Q8). How do we separate one dimensional, two dimensional and three-dimensional data?

One dimensional can be separated using a point, two dimensional using a line and three dimensional can be separated by a hyperplane.

Q9). What is Standardization and Normalisation? Give one advantage of each over the other.

Both are feature scaling techniques.

Standardization is less affected by outliers as compared to Normalisation.

Standardization doesn’t bound values to a specific range which may be a problem for some algorithms where an input is bounded between ranges.

Q10). When should one use Mean absolute error over Root mean square error as a performance measure for regression problems?

When we have many outliers in the data, Mean absolute error is a better choice.

Q11). What type of learning is needed when the system needs to adapt to rapidly changing data?

Online learning. Because in Online learning each learning step is fast and cheap, and the system can be trained by feeding data instances sequentially.

Q12). What are some common unsupervised tasks other than clustering?

Visualization, Dimensionality reduction, association rule learning

Q13). What are the three stages to build any model in Machine learning?

There are 3 stages to build mode in machine learning. Those are

  1. Model Building:- Choose the suitable algorithm for the model and train it according to the requirement of your problem.
  2. Model Testing:- Check the accuracy of the model through the test data
  1. Applying the model:- Make the required changes after testing and apply the final model which we have at the end.
Q14). What is machine learning?

In the world, we had humans and get computers. What is the main difference between humans and computers are humans learn from past experience but for computers need to tell what to do through a set of instructions. But we need to prepare computers to learn from their past experiences as like humans. That we called machine learning. But for computers for their past experience have some name called data. Basically, we no need to fear about machine learning as it is we need to train computer or machine as like you through data.

Q15). How is machine learning used in the movement?
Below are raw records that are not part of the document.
/-! ## The audit chain and the end (R398, R408; step 8) -/

/-- The chain over the newest records is checked; a BREAK record continues from a failed link, with the hash and the SEQ that
the spec leaves to what the NOR holds (log 3). -/
def Dev.checkChain (d : Dev) (ok : Bool) : Dev :=
  if ok then d.putBit Fld.SEC_STATUS_AUDIT_OK true
  else
    ((d.auditLinked (d.freeBytes 48) 0 0 0x0f00 taken 0xff (leBytes 4 ((Config.freeValue (d.free + 48)).toNat))).drewMany
      49).putBit Fld.SEC_STATUS_AUDIT_GAP true

/-- The domains that have work at the end of start-up (R440). -/
def Dev.startDomains (d : Dev) (env : BootEnv) : List Nat :=
  (List.range 96).filter fun pd =>
    !bistFailed env pd &&
      (if pd = 75 ∨ pd = 76 then channelUp env (pd - 75)
       else if modalDomain pd then d.domainAsked pd
       else if 84 ≤ pd ∧ pd < 88 then !d.pwr.quadrants.contains (pd - 84)
       else true)

/-- A domain comes up in start-up, and counts (R441, R448). -/
def Dev.startDomain (d : Dev) (pd : Nat) : Dev := (d.showDomain pd true).count (Adr.PWR_CNT 0)

/-- Step 8: the chain is checked, domains come up, the bypass begins to open, and the classes are judged. -/
def Dev.finishStart (d : Dev) (env : BootEnv) : Dev :=
  let d := d.checkChain env.auditOk
  let d := d.each (d.startDomains env) Dev.startDomain
  ((d.openBypass.put Fld.BOOT_STATUS_STEP 8).put Fld.BOOT_STATUS_ELAPSED_MS env.elapsedMs.toNat).judgeAll

/-! ## The sequence (R431) -/

/-- The domains on which a device answers at its service port, but for those that failed (R435, R440). -/
def Dev.fixedDomains (d : Dev) : List Nat :=
  ([88, 90, 91, 92, 93] ++ (List.range 4).map (84 + ·)).filter fun pd => !d.maskBit (Fld.FACET_FAIL_VALUE (pd / 32)) (pd % 32)

/-- The recovery ROM runs, on the lowest-numbered Span processor in service (R426, R433). -/
def Dev.enterRecovery (d : Dev) : Dev :=
  let procs := ((List.range 12).filter fun p => !d.dead 8 p).take 1
  (d.each (d.fixedDomains ++ procs.map (55 + ·)) Dev.startDomain).putBit Fld.BOOT_STATUS_RECOVERY_ROM true

/-- NO_START (R435). -/
def Dev.stopStart (d : Dev) : Dev :=
  let d := (d.each d.fixedDomains Dev.startDomain).putBit Fld.BOOT_STATUS_NO_START true
  { d with pwr := { d.pwr with attn := true } }

/-- Start-up from the deasserting edge of reset. -/
def Dev.startUp (d : Dev) (env : BootEnv) : Dev :=
  let d := (({ d with pwr := { d.pwr with held := false } }).sampleStraps env).lockCores env
  if !env.core0 && !env.core1 then d.stuckInStep2
  else
    let d := d.putBit Fld.SEC_STATUS_KEYS_OK env.keysOk
    let r := if env.recoveryN then d.chooseSlot env else (none, d)
    let d := (r.2.put Fld.UPD_STATUS_RUNNING_SLOT (r.1.getD 0)).shortBist env
    if d.noStart env then d.stopStart
    else
      match r.1 with
      | none => d.enterRecovery
      | some x =>
        let d := (d.activateManifest x).noteDram env
        if channelUp env 0 || channelUp env 1 then (d.trainDram env).finishStart env
        else (d.putBit Fld.BOOT_STATUS_NO_DRAM true).enterRecovery

/-! ## Rows -/

/-- POWER_ON: VDD_AO rises, which clears what the island held, and start-up runs (R428). -/
def execPowerOn (env : BootEnv) (s : State) : Host.Outcome State Fault Refusal :=
  s.on fun d =>
    let d := { d with pwr := {} }.setReg Adr.RST_CAUSE 0
    (d.chipReset (some Fld.RST_CAUSE_POWER_ON)).startUp env

/-- RESET_DEASSERT: a device held in reset starts once its reference is there (R430, R432). -/
def execResetDeassert (env : BootEnv) (s : State) : Host.Outcome State Fault Refusal :=
  s.on fun d => d.when (d.pwr.held && d.pwr.refOk) fun d => d.startUp env

/-- A wake leaves PS4 through start-up (R340, R428). -/
def Dev.wakeStart (d : Dev) (env : BootEnv) : Dev :=
  d.when (d.ps == 4) fun d => (d.chipReset (some Fld.RST_CAUSE_WAKE)).startUp env

/-- USB4_SIDEBAND_WAKE. -/
def execUsb4SidebandWake (env : BootEnv) (s : State) : Host.Outcome State Fault Refusal :=
  s.on fun d => d.wakeStart env

/-- RING_WAKE: a WAKE frame for the device starts it from PS4 while the bypass is closed, returns it from PS3 to PS2 with a
link wake requested, and is only counted otherwise (R474). -/
def execRingWake (f : RingFrame) (env : BootEnv) (s : State) : Host.Outcome State Fault Refusal :=
  s.on fun d =>
    let f := ringTyped f ringWake
    let mine := f.crcOk && (rfDst f.bytes == d.sec.dsn || rfDst f.bytes == ringAll)
    if d.bit Fld.RING_STATUS_BYPASS then
      d.when mine fun d => (d.count (Adr.RING_CNT 7)).wakeStart env
    else
      d.ringReceive f id fun d =>
        (d.count (Adr.RING_CNT 7)).when (d.ps == 3) fun d => (d.takePs 2).raise 64

end Sys2Proof.Machine
end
As per my knowledge many people already using machine learning in their everyday life. Let us suppose when you are engaging with the internet you are actually expressing your preferences, likes, dislikes through your search. So all these things picked up by cookies coming on to your computer. From that, we can evaluate the behavior of a user. Basically, that will help us to increase a progress of a user through the internet. Navigation is also one of the examples where we are using machine learning to find a distance between two places through using optimization techniques. I think people going to more engage with machine learning in the near future is health.

Example:- If you see now, Actually watson is being to use for health. It looking at and scans of body data & trying to understand symptoms of cancer. These are the things machine learning used in the movement.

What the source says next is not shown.